A Conversation on 'The Peony Pavilion'
A roundtable discussion
Monday, September 25, 2006
7:30 PM - 9:00 PM
314 Royce Hall
Los Angeles, CA 90095
A roundtable discussion with Susan Pertel Jain (UCLA), Helen Rees (Ethnomusicology, UCLA), Richard Strassberg (Asian Languages & Cultures, UCLA), Mark Swed (Music critic, Los Angeles Times), and Haiping Yan (Theater, UCLA).
The roundtable discussion is designed to encourage reflection on the history of kunqu, the significance of Kenneth Pai’s production of The Peony Pavilion, the role of the performing arts in China's growing international influence, and any other questions audience members might raise. Each panelist will speak for approximately ten minutes on the subject of his/her own interest and expertise before entertaining questions from the audience and fellow panelists.
Susan Pertel Jain (Ph.D. in Theater, Univ. of Hawai’i) is a specialist in Chinese opera performance. She has taught Asian theater at UC Berkeley, Barnard, Yale and Connecticut College, and worked on the curatorial staffs of several international arts festivals including the 1990 Los Angeles Festival and the International Festival of Arts and Ideas (New Haven). For over ten years, she worked as a freelance arts producer; helping immigrant artists from Asia establish creative lives in the United States, and as a company manager for theater director, Peter Sellars. She has served as the Director of the Association for Asian Performance and as the Associate Editor of the Asian Theatre Journal. In 1997, Dr. Jain worked with Madam Hua Wenyi and director Peter Sellers in a postmodern production of The Peony Pavilion.
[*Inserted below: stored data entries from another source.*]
set_option maxHeartbeats 80000 in
@[simp] theorem abortCut_canon (s : State) (hc : s.canonical) :
    (abortCut s).canonical := by
  unfold abortCut; (try dsimp only); (repeat' split) <;> simp_all (maxDischargeDepth := 60)

set_option maxHeartbeats 80000 in
@[simp] theorem restartEnd_canon (s : State) (hc : s.canonical) :
    (restartEnd s).canonical := by
  unfold restartEnd; (repeat' split) <;> simp (maxDischargeDepth := 60) [hc]

@[simp] theorem withBuffer_canon (off len : Nat) (g : List Byte → State → State) (s : State) (hc : s.canonical)
    (h : ∀ b u t, g b u = t → u.canonical → t.canonical) : (withBuffer off len g s).canonical := by
  unfold withBuffer
  have e := memRead_canon Port.proctor (bufferBase + off) len s hc
  revert e
  rcases memRead Port.proctor (bufferBase + off) len s with ⟨t, _ | bs⟩ <;> intro e
  · have e2 := memRead_canon Port.proctor (bufferBase + off) len t e
    revert e2
    dsimp only
    rcases memRead Port.proctor (bufferBase + off) len t with ⟨u, _ | bs⟩ <;> intro e2
    · exact askRestart_canon _ (notWatchdog_canon _ e2)
    · exact h _ _ _ rfl e2
  · exact h _ _ _ rfl e


set_option maxHeartbeats 80000 in
@[simp] theorem loadJob_canon (j : Job) (key : JobKeys) (s : State) (hc : s.canonical) :
    (loadJob j key s).canonical := by
  unfold loadJob; simp (maxDischargeDepth := 60) [hc]

set_option maxHeartbeats 80000 in
@[simp] theorem jobLoadWith_canon (slot : Fin 16) (len : Nat) (h : List Byte) (s : State) (hc : s.canonical) :
    (jobLoadWith slot len h s).canonical := by
  unfold jobLoadWith; (repeat' split) <;> simp (maxDischargeDepth := 60) [hc]

set_option maxHeartbeats 80000 in
@[simp] theorem jobLoadCommand_canon (r : Req) (off len : Nat) (s : State) (hc : s.canonical) :
    (jobLoadCommand r off len s).canonical := by
  unfold jobLoadCommand; (try dsimp only); (repeat' split) <;> simp_all (maxDischargeDepth := 60)

set_option maxHeartbeats 80000 in
@[simp] theorem windowAfterSupplement_canon (f : Nat → Nat) (s : State) (hc : s.canonical) :
    (windowAfterSupplement f s).canonical := by
  unfold windowAfterSupplement; (repeat' split) <;> simp (maxDischargeDepth := 60) [hc]

set_option maxHeartbeats 80000 in
@[simp] theorem supplementJob_canon (j : Job) (new : List StripeEntry) (nblock : Nat) (s : State) (hc : s.canonical) :
    (supplementJob j new nblock s).canonical := by
  unfold supplementJob; simp (maxDischargeDepth := 60) [hc]

set_option maxHeartbeats 80000 in
@[simp] theorem supplementWith_canon (slot : Fin 16) (len : Nat) (h : List Byte) (s : State) (hc : s.canonical) :
    (supplementWith slot len h s).canonical := by
  unfold supplementWith; (repeat' split) <;> simp (maxDischargeDepth := 60) [hc]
Helen Rees (Assoc. Professor of Ethnomusicology at UCLA) is an expert in Chinese music. In addition, she has performed in several Chinese music ensembles, including the London Chinese Orchestra, Ray Man Chinese Orchestra, and local ensembles in Shanghai and Lijiang, China. Professor Rees has conducted extensive fieldwork in ritual and tourist music of Yunnan and Sichuan provinces in the southwest region of China, focusing on the Naxi ethnic minority and the Han ethnic majority. Professor Rees’s publications include Echoes of History: Naxi Music in Modern China (Oxford Univ. Press, 2000).
Richard Strassberg (Professor of Asian Languages & Cultures at UCLA) is an expert in Chinese literature and in Chinese theater and performing arts of the imperial period as well as Chinese gardens. He has lectured and taught on the origins and development of the Chinese theater. His most recent book is A Chinese Bestiary: Strange Creatures from the Guideways Through Mountains and Seas (University of California Press, 2003).
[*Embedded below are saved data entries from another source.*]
set_option maxHeartbeats 60000 in
@[simp] theorem wakeServes_frame (lostBanks : BitVec 96) (lostRegions : BitVec 16) (s : State) :
    (wakeServes lostBanks lostRegions s).pending = s.pending := by
  unfold wakeServes; simp

end Sys2Proof.Machine
end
Mark Swed is the chief music critic for the Los Angeles Times. He has been the 20th-century music editor for The Musical Quarterly and has written criticism for the Wall Street Journal, the New York Times, the New Yorker, The Economist, Musical America, Opera News, BBC Music, Gramophone, Stagebill, Schwann-Opus, and many other national and international publications.
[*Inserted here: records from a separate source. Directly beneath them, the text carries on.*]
/-- The extension counts from acceptance, which changes neither the slot nor the time. -/
theorem extendRecess_accept (n : Fin 16) (ms : Nat) (s : State) :
    extendRecess ms (accept n s) = accept n (extendRecess ms s) := by
  have hprog : (extendRecess ms (accept n s)).prog = (extendRecess ms s).prog := by
    simp [extendRecess, timeE_accept]
  calc extendRecess ms (accept n s)
      = { accept n s with prog := (extendRecess ms (accept n s)).prog } := rfl
    _ = { accept n s with prog := (extendRecess ms s).prog } := by rw [hprog]
    _ = accept n (extendRecess ms s) := (accept_prog n s _).symm

theorem extendRecess_mail (ms : Nat) (s : State) : (extendRecess ms s).mail = s.mail := rfl

theorem recessExtend_completes {r : Req} {s : State} {ms : Nat} (h : Admitted s r 0x0206 4 false) (hms : 1 ≤ ms ∧ ms ≤ 60000)
    (hmode : modeIn s [.write, .hold] = true) (hjob : betweenStripes s = true) :
    Completes (.recessExtend r ms) s r.slot .ok [] (extendRecess ms s) := by
  have ⟨_, _, _, _, _, ho⟩ := h
  refine completes_of_effect ho ?_ (extendRecess_accept r.slot ms s) (extendRecess_mail ms s)
  exact congrArg Host.Outcome.next (runCommand_ok r _ _ s h (decide_eq_true hms) rfl (by simp [hmode, hjob]) rfl rfl)

/-! ## O17 -/

/-- Settles O17: the effect of RECESS_EXTEND commutes with its acceptance; the rest is `extendRecess` by its two cases. -/
theorem recessIsExtended : Obligations.RecessIsExtended := by
  refine ⟨fun r s ms a e h hlo hhi hmode hjob => ?_, fun s => ⟨rfl, rfl⟩⟩
  have hdone : Completes (.recessExtend r ms) s r.slot .ok [] (extendRecess ms s) :=
    recessExtend_completes h ⟨hlo, hhi⟩ (by simpa [modeIn] using hmode) (by simpa [betweenStripes] using hjob)
  exact ⟨fun hopen => extendRecess_open hopen ▸ hdone, fun hnone => extendRecess_none hnone ▸ hdone⟩

end Sys2Proof.Machine
end

section
/-!
PROOFS. The checks of R363, one lemma for each status, and the mailbox commands they refuse (R356, R362 to R364).
-/

namespace Sys2Proof.Machine

/-! ## The length of a request (R362) -/

@[simp] theorem length_leBytes (n v : Nat) : (leBytes n v).length = n := by
  induction n generalizing v with
  | zero => rfl
  | succ n ih => simp [leBytes, ih]

/-- A list of parts of one size. -/
theorem length_flatMap_const {α : Type} {k : Nat} {f : α → List Byte} (h : ∀ x, (f x).length = k) (l : List α) :
    (l.flatMap f).length = k * l.length := by
  simp [List.length_flatMap, h, Nat.mul_comm]

@[simp] theorem length_writeBytes (ws : List RegWrite) : (writeBytes ws).length = 4 + 8 * ws.length := by
  simp [writeBytes, length_flatMap_const (k := 8)]; omega

@[simp] theorem length_refBytes (rs : List RegRef) : (refBytes rs).length = 4 + 4 * rs.length := by
  simp [refBytes, length_flatMap_const (k := 4)]; omega

@[simp] theorem length_entryBytes (es : List (Nat × DWord)) : (entryBytes es).length = 4 + 12 * es.length := by
  simp [entryBytes, length_flatMap_const (k := 12)]; omega

/-- A CELL_EVICT that a payload carries names as many cells as it says, or a range. -/
theorem length_evictBytes {r : Req} {form n : Nat} {ids : List Nat} {first last : Nat}
    (hc : requestCarried (.cellEvict r form n ids first last) = true) :
    (evictBytes form n ids first last).length = if form = 0 then 4 + 4 * n else 12 := by
  unfold evictBytes
  split
  case isTrue h =>
    have hn : n = ids.length := by simp [requestCarried, h] at hc; omega
    simp [length_flatMap_const (k := 4), hn]
    omega
  case isFalse => simp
Haiping Yan (Professor of Theater at UCLA) is a specialist in Chinese theater. Among her publications is an edited volume, Theater and Society: An Anthology of Contemporary Chinese Drama (1998, 2000). Her accolades include China's 1980-81 First Prize for Excellence in Drama (the equivalent of the Pulitzer Prize in the U.S.) for her ten-act historical play Li Shimin, Prince of Qin, and CNN's 1999 selection as one of "six most influential Chinese cultural figures" for her scholarly and creative works both in English and Chinese.